-- ==== Sys2Proof/Laws/State.lean ====
section
/-!
SUPPORT. What each update of the state does to each field.
-/

namespace Sys2Proof.Machine

/-! ### finish -/

@[simp] theorem finish_k (o : OpOutcome) (s : State) : (finish o s).k = s.k := rfl
@[simp] theorem finish_kvalid (o : OpOutcome) (s : State) : (finish o s).kvalid = s.kvalid := rfl
@[simp] theorem finish_pkt (o : OpOutcome) (s : State) : (finish o s).pkt = s.pkt := rfl
@[simp] theorem finish_ciph (o : OpOutcome) (s : State) : (finish o s).ciph = none := rfl
@[simp] theorem finish_rdec (o : OpOutcome) (s : State) : (finish o s).rdec = none := rfl
@[simp] theorem finish_outcome (o : OpOutcome) (s : State) : (finish o s).outcome = some o := rfl
@[simp] theorem finish_pending (o : OpOutcome) (s : State) : (finish o s).pending = s.pending := rfl
@[simp] theorem finish_draws (o : OpOutcome) (s : State) : (finish o s).draws = s.draws := rfl

/-! ### writeKey -/

@[simp] theorem writeKey_k (k : KeyWords) (s : State) : (writeKey k s).k = k := rfl
@[simp] theorem writeKey_kvalid (k : KeyWords) (s : State) : (writeKey k s).kvalid = true := rfl
@[simp] theorem writeKey_pkt (k : KeyWords) (s : State) : (writeKey k s).pkt = s.pkt := rfl
@[simp] theorem writeKey_ciph (k : KeyWords) (s : State) : (writeKey k s).ciph = s.ciph := rfl
@[simp] theorem writeKey_rdec (k : KeyWords) (s : State) : (writeKey k s).rdec = s.rdec := rfl
@[simp] theorem writeKey_outcome (k : KeyWords) (s : State) : (writeKey k s).outcome = s.outcome := rfl
@[simp] theorem writeKey_pending (k : KeyWords) (s : State) : (writeKey k s).pending = s.pending := rfl
@[simp] theorem writeKey_draws (k : KeyWords) (s : State) : (writeKey k s).draws = s.draws := rfl

/-! ### writePacket -/

@[simp] theorem writePacket_k (c : PktContext) (s : State) : (writePacket c s).k = s.k := rfl
@[simp] theorem writePacket_kvalid (c : PktContext) (s : State) : (writePacket c s).kvalid = s.kvalid := rfl
@[simp] theorem writePacket_pkt (c : PktContext) (s : State) : (writePacket c s).pkt = c := rfl
@[simp] theorem writePacket_ciph (c : PktContext) (s : State) : (writePacket c s).ciph = s.ciph := rfl
@[simp] theorem writePacket_rdec (c : PktContext) (s : State) : (writePacket c s).rdec = s.rdec := rfl
@[simp] theorem writePacket_outcome (c : PktContext) (s : State) : (writePacket c s).outcome = s.outcome := rfl
@[simp] theorem writePacket_pending (c : PktContext) (s : State) : (writePacket c s).pending = s.pending := rfl
@[simp] theorem writePacket_draws (c : PktContext) (s : State) : (writePacket c s).draws = s.draws := rfl

/-! ### advanceDraws -/

@[simp] theorem advanceDraws_k (n : Nat) (s : State) : (advanceDraws n s).k = s.k := rfl
@[simp] theorem advanceDraws_kvalid (n : Nat) (s : State) : (advanceDraws n s).kvalid = s.kvalid := rfl
@[simp] theorem advanceDraws_pkt (n : Nat) (s : State) : (advanceDraws n s).pkt = s.pkt := rfl
@[simp] theorem advanceDraws_ciph (n : Nat) (s : State) : (advanceDraws n s).ciph = s.ciph := rfl
@[simp] theorem advanceDraws_rdec (n : Nat) (s : State) : (advanceDraws n s).rdec = s.rdec := rfl
@[simp] theorem advanceDraws_outcome (n : Nat) (s : State) : (advanceDraws n s).outcome = s.outcome := rfl
@[simp] theorem advanceDraws_pending (n : Nat) (s : State) : (advanceDraws n s).pending = s.pending := rfl
@[simp] theorem advanceDraws_draws (n : Nat) (s : State) : (advanceDraws n s).draws = s.draws + n := rfl

/-! ### placeRequest -/

@[simp] theorem placeRequest_k (r : Request) (s : State) : (placeRequest r s).k = s.k := rfl
@[simp] theorem placeRequest_kvalid (r : Request) (s : State) : (placeRequest r s).kvalid = s.kvalid := rfl
@[simp] theorem placeRequest_pkt (r : Request) (s : State) : (placeRequest r s).pkt = s.pkt := rfl
@[simp] theorem placeRequest_ciph (r : Request) (s : State) : (placeRequest r s).ciph = s.ciph := rfl
@[simp] theorem placeRequest_rdec (r : Request) (s : State) : (placeRequest r s).rdec = s.rdec := rfl
@[simp] theorem placeRequest_outcome (r : Request) (s : State) : (placeRequest r s).outcome = s.outcome := rfl
@[simp] theorem placeRequest_pending (r : Request) (s : State) : (placeRequest r s).pending = r :: s.pending.drop 1 := rfl
@[simp] theorem placeRequest_draws (r : Request) (s : State) : (placeRequest r s).draws = s.draws := rfl

/-! ### submit -/

@[simp] theorem submit_k (r : Request) (s : State) : (submit r s).k = s.k := rfl
@[simp] theorem submit_kvalid (r : Request) (s : State) : (submit r s).kvalid = s.kvalid := rfl
@[simp] theorem submit_pkt (r : Request) (s : State) : (submit r s).pkt = s.pkt := rfl
@[simp] theorem submit_ciph (r : Request) (s : State) : (submit r s).ciph = s.ciph := rfl
@[simp] theorem submit_rdec (r : Request) (s : State) : (submit r s).rdec = s.rdec := rfl
@[simp] theorem submit_outcome (r : Request) (s : State) : (submit r s).outcome = s.outcome := rfl
@[simp] theorem submit_pending (r : Request) (s : State) : (submit r s).pending = s.pending ++ [r] := rfl
@[simp] theorem submit_draws (r : Request) (s : State) : (submit r s).draws = s.draws := rfl

/-! ### hostReset -/

@[simp] theorem hostReset_k (s : State) : (hostReset s).k = State.reset.k := rfl
@[simp] theorem hostReset_kvalid (s : State) : (hostReset s).kvalid = State.reset.kvalid := rfl
@[simp] theorem hostReset_pkt (s : State) : (hostReset s).pkt = State.reset.pkt := rfl
@[simp] theorem hostReset_ciph (s : State) : (hostReset s).ciph = State.reset.ciph := rfl
@[simp] theorem hostReset_rdec (s : State) : (hostReset s).rdec = State.reset.rdec := rfl
@[simp] theorem hostReset_outcome (s : State) : (hostReset s).outcome = State.reset.outcome := rfl
@[simp] theorem hostReset_pending (s : State) : (hostReset s).pending = s.pending := rfl
@[simp] theorem hostReset_draws (s : State) : (hostReset s).draws = s.draws := rfl

/-! ### reset -/

@[simp] theorem reset_kvalid : State.reset.kvalid = false := rfl
@[simp] theorem reset_mode : State.reset.pkt.mode = .none := rfl
@[simp] theorem reset_ciph : State.reset.ciph = none := rfl
@[simp] theorem reset_rdec : State.reset.rdec = none := rfl
@[simp] theorem reset_outcome : State.reset.outcome = none := rfl
@[simp] theorem reset_pending : State.reset.pending = [] := rfl

/-! ### what the parameters are -/

@[simp] theorem coreParams_digest : coreParams.digest = Config.digest := rfl
@[simp] theorem coreParams_ptMax : coreParams.ptMax = Config.ptMax := rfl
@[simp] theorem coreParams_ctMax : coreParams.ctMax = Config.ctMax := rfl
@[simp] theorem coreParams_rawMax : coreParams.rawMax = Config.rawMax := rfl
@[simp] theorem coreParams_rbufMax : coreParams.rbufMax = Config.rbufMax := rfl

/-- `PT_MAX ≥ 248` (R8). -/
theorem ptMax_ge : 248 ≤ Config.ptMax := by unfold Config.ptMax; omega

/-- `CT_MAX ≥ PT_MAX + 17` (R8). -/
theorem ctMax_ge : Config.ptMax + 17 ≤ Config.ctMax := by unfold Config.ptMax Config.ctMax; omega

/-- `RAW_MAX ≥ 273` (R8). -/
theorem rawMax_ge : 273 ≤ Config.rawMax := by unfold Config.rawMax; omega

/-- Every plaintext PKT.NEW accepts fits `PKT.DATA` (R20). -/
theorem ptMax_le_dataMax : Config.ptMax ≤ Config.dataMax := Nat.le_max_left ..

/-- Every ciphertext PKT.PARSE accepts fits `PKT.DATA` (R20). -/
theorem rawMax_le_dataMax : Config.rawMax ≤ Config.dataMax + 18 := by
  have := Nat.le_max_right Config.ptMax (Config.rawMax - 18)
  unfold Config.dataMax
  omega

/-- After reset `PKT.DATA` is within its width (R20, R35). -/
theorem resetData_fits : Config.resetData.length ≤ Config.dataMax := List.length_take_le ..

/-- The machine's capacities keep the bounds of R8. -/
theorem coreParams_legal : coreParams.Legal where
  ptMax_ge := ptMax_ge
  ctMax_mult := ⟨_, rfl⟩
  ctMax_ge := ctMax_ge
  rawMax_ge := rawMax_ge

end Sys2Proof.Machine
end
***
PROBLEM DETAILS
Could you set down, word for word, only the lines above from the line with "State.reset.ciph = none := rfl" to the line with "parameters are -/", including both?

OUTPUT FOR THIS TASK
@[simp] theorem reset_ciph : State.reset.ciph = none := rfl
@[simp] theorem reset_rdec : State.reset.rdec = none := rfl
@[simp] theorem reset_outcome : State.reset.outcome = none := rfl
@[simp] theorem reset_pending : State.reset.pending = [] := rfl

/-! ### what the parameters are -/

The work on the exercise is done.